■ **THE DATA**:
-- ==== Sys2Proof/Machine/SlaveEngine.lean ====
section
/-! DEFINITION. The slave event handler (42_slave.md): one meaning per row of its table, over nine shared effects, and the
handler as one function (R198). -/

namespace Sys2Proof.Machine

/-! ### The effect of each row, without its delivery check -/

/-- address-matched-as-receiver (R183). -/
def rowAddressMatched (s : State) : State := rearm .ack false (setCursor 0#8 .awaitingIndex s)

/-- data-received-acked in AwaitingIndex (R184): the byte is the cursor, unchecked. -/
def rowTakeIndex (s : State) : State := rearm .ack false (setCursor s.slv.evtRx .receivingData s)

/-- data-received-acked in ReceivingData (R187): the comparison uses the incremented cursor. -/
def rowStore (s : State) : State :=
  let i := s.slv.index + 1#8
  rearm (receiveAck i s.slv.cap) false (setCursor i .receivingData (arrayStore s.slv.index s.slv.evtRx s))

/-- data-received-nacked in ReceivingData (R188). -/
def rowStoreLast (s : State) : State :=
  rearm .ack false (setCursor 0#8 .awaitingIndex (arrayStore s.slv.index s.slv.evtRx s))

/-- data-received-nacked in AwaitingIndex, the cell the source lacks (R189). -/
def rowNoCell (s : State) : State := rearm .ack false (setFault proto (setCursor 0#8 .awaitingIndex s))

/-- addressed-as-transmitter / data-transmitted-acked (R190): the phase is unchanged. -/
def rowLoad (s : State) : State :=
  let i := s.slv.index + 1#8
  rearm (transmitAck i s.slv.cap) false (setCursor i s.slv.sPhase (loadTx s.slv.index s))

/-- data-transmitted-nacked / last-data-transmitted (R191). -/
def rowEndRead (s : State) : State := rearm .ack false (setCursor 0#8 .awaitingIndex s)

/-- stop-condition-seen (R192): the cursor is left as it is. -/
def rowStop (s : State) : State := rearm .ack false (setCursor s.slv.index .awaitingIndex s)

/-- bus-error/unknown (R193): the re-arm carries the outgoing stop signal. -/
def rowRecover (s : State) : State := rearm .ack true (setFault proto (setCursor 0#8 .awaitingIndex s))

/-! ### The rows as instructions -/

/-- `EVT ST_SR_SLA_ACK`, any phase (R183). -/
def execEvtStSrSlaAck (s : State) : Outcome := guarded (handlerCheck .evtStSrSlaAck s) (.next (rowAddressMatched s))

/-- `EVT ST_SR_DATA_ACK` in AwaitingIndex (R184). -/
def execEvtStSrDataAckAwaitingIndex (s : State) : Outcome := guarded (handlerCheck .evtStSrDataAckAwaitingIndex s) (.next (rowTakeIndex s))

/-- `EVT ST_SR_DATA_ACK` in ReceivingData (R187). -/
def execEvtStSrDataAckReceivingData (s : State) : Outcome := guarded (handlerCheck .evtStSrDataAckReceivingData s) (.next (rowStore s))

/-- `EVT ST_SR_DATA_NACK` in ReceivingData (R188). -/
def execEvtStSrDataNackReceivingData (s : State) : Outcome := guarded (handlerCheck .evtStSrDataNackReceivingData s) (.next (rowStoreLast s))

/-- `EVT ST_SR_DATA_NACK` in AwaitingIndex (R189). -/
def execEvtStSrDataNackAwaitingIndex (s : State) : Outcome := guarded (handlerCheck .evtStSrDataNackAwaitingIndex s) (.next (rowNoCell s))

/-- `EVT ST_ST_SLA_ACK`, any phase (R190). -/
def execEvtStStSlaAck (s : State) : Outcome := guarded (handlerCheck .evtStStSlaAck s) (.next (rowLoad s))

/-- `EVT ST_ST_DATA_ACK`, any phase (R190). -/
def execEvtStStDataAck (s : State) : Outcome := guarded (handlerCheck .evtStStDataAck s) (.next (rowLoad s))

/-- `EVT ST_ST_DATA_NACK`, any phase (R191). -/
def execEvtStStDataNack (s : State) : Outcome := guarded (handlerCheck .evtStStDataNack s) (.next (rowEndRead s))

/-- `EVT ST_ST_LAST_DATA`, any phase (R191). -/
def execEvtStStLastData (s : State) : Outcome := guarded (handlerCheck .evtStStLastData s) (.next (rowEndRead s))

/-- `EVT ST_SR_STOP`, any phase (R192). -/
def execEvtStSrStop (s : State) : Outcome := guarded (handlerCheck .evtStSrStop s) (.next (rowStop s))

/-- `EVT ST_BUS_ERROR`, any phase (R193). -/
def execEvtStBusError (s : State) : Outcome := guarded (handlerCheck .evtStBusError s) (.next (rowRecover s))

/-- `EVT ST_START`, a master-role status at the handler (R181, R193). -/
def execEvtStStart (s : State) : Outcome := guarded (handlerCheck .evtStStart s) (.next (rowRecover s))

/-- `EVT ST_REP_START`, a master-role status at the handler (R181, R193). -/
def execEvtStRepStart (s : State) : Outcome := guarded (handlerCheck .evtStRepStart s) (.next (rowRecover s))

/-- `EVT ST_MT_SLA_ACK`, a master-role status at the handler (R181, R193). -/
def execEvtStMtSlaAck (s : State) : Outcome := guarded (handlerCheck .evtStMtSlaAck s) (.next (rowRecover s))

/-- `EVT ST_MT_SLA_NACK`, a master-role status at the handler (R181, R193). -/
def execEvtStMtSlaNack (s : State) : Outcome := guarded (handlerCheck .evtStMtSlaNack s) (.next (rowRecover s))

/-- `EVT ST_MT_DATA_ACK`, a master-role status at the handler (R181, R193). -/
def execEvtStMtDataAck (s : State) : Outcome := guarded (handlerCheck .evtStMtDataAck s) (.next (rowRecover s))

/-- `EVT ST_MT_DATA_NACK`, a master-role status at the handler (R181, R193). -/
def execEvtStMtDataNack (s : State) : Outcome := guarded (handlerCheck .evtStMtDataNack s) (.next (rowRecover s))

/-- `EVT ST_MR_SLA_ACK`, a master-role status at the handler (R181, R193). -/
def execEvtStMrSlaAck (s : State) : Outcome := guarded (handlerCheck .evtStMrSlaAck s) (.next (rowRecover s))

/-- `EVT ST_MR_SLA_NACK`, a master-role status at the handler (R181, R193). -/
def execEvtStMrSlaNack (s : State) : Outcome := guarded (handlerCheck .evtStMrSlaNack s) (.next (rowRecover s))

/-- `EVT ST_MR_DATA_ACK`, a master-role status at the handler (R181, R193). -/
def execEvtStMrDataAck (s : State) : Outcome := guarded (handlerCheck .evtStMrDataAck s) (.next (rowRecover s))

/-- `EVT ST_MR_DATA_NACK`, a master-role status at the handler (R181, R193). -/
def execEvtStMrDataNack (s : State) : Outcome := guarded (handlerCheck .evtStMrDataNack s) (.next (rowRecover s))

/-- `EVT` of class UNKNOWN (R193). -/
def execEvtUnknown (code : Byte) (s : State) : Outcome := guarded (handlerCheck (.evtUnknown code) s) (.next (rowRecover s))

/-- The whole handler as one function, from the pseudocode of R198. -/
def handler (s : State) : State :=
  let b := s.slv.evtRx
  let i := s.slv.index
  match classify s.slv.evtStatus, s.slv.sPhase with
  | .stSrSlaAck, _ => rearm .ack false (setCursor 0#8 .awaitingIndex s)
  | .stSrDataAck, .awaitingIndex => rearm .ack false (setCursor b .receivingData s)
  | .stSrDataAck, .receivingData =>
    let t := setCursor (i + 1#8) .receivingData (arrayStore i b s)
    rearm (if ¬ t.slv.index.toNat < s.slv.cap.toNat - 1 then .nack else .ack) false t
  | .stSrDataNack, .receivingData => rearm .ack false (setCursor 0#8 .awaitingIndex (arrayStore i b s))
  | .stSrDataNack, .awaitingIndex => rearm .ack false (setCursor 0#8 .awaitingIndex (setFault proto s))
  | .stStSlaAck, ph | .stStDataAck, ph =>
    let t := setCursor (i + 1#8) ph (loadTx i s)
    rearm (if ¬ t.slv.index.toNat < s.slv.cap.toNat then .nack else .ack) false t
  | .stStDataNack, _ | .stStLastData, _ => rearm .ack false (setCursor 0#8 .awaitingIndex s)
  | .stSrStop, _ => rearm .ack false (setCursor i .awaitingIndex s)
  | .stBusError, _ | .stStart, _ | .stRepStart, _ | .stMtSlaAck, _ | .stMtSlaNack, _ | .stMtDataAck, _
  | .stMtDataNack, _ | .stMrSlaAck, _ | .stMrSlaNack, _ | .stMrDataAck, _ | .stMrDataNack, _ | .unknown, _ =>
    rearm .ack true (setFault proto (setCursor 0#8 .awaitingIndex s))

end Sys2Proof.Machine
end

■ **EXERCISE BRIEF**:
Select every line in the records above that contains the word "function".

■ **ANSWER SPACE**:
handler as one function (R198). -/
/-- The whole handler as one function, from the pseudocode of R198. -/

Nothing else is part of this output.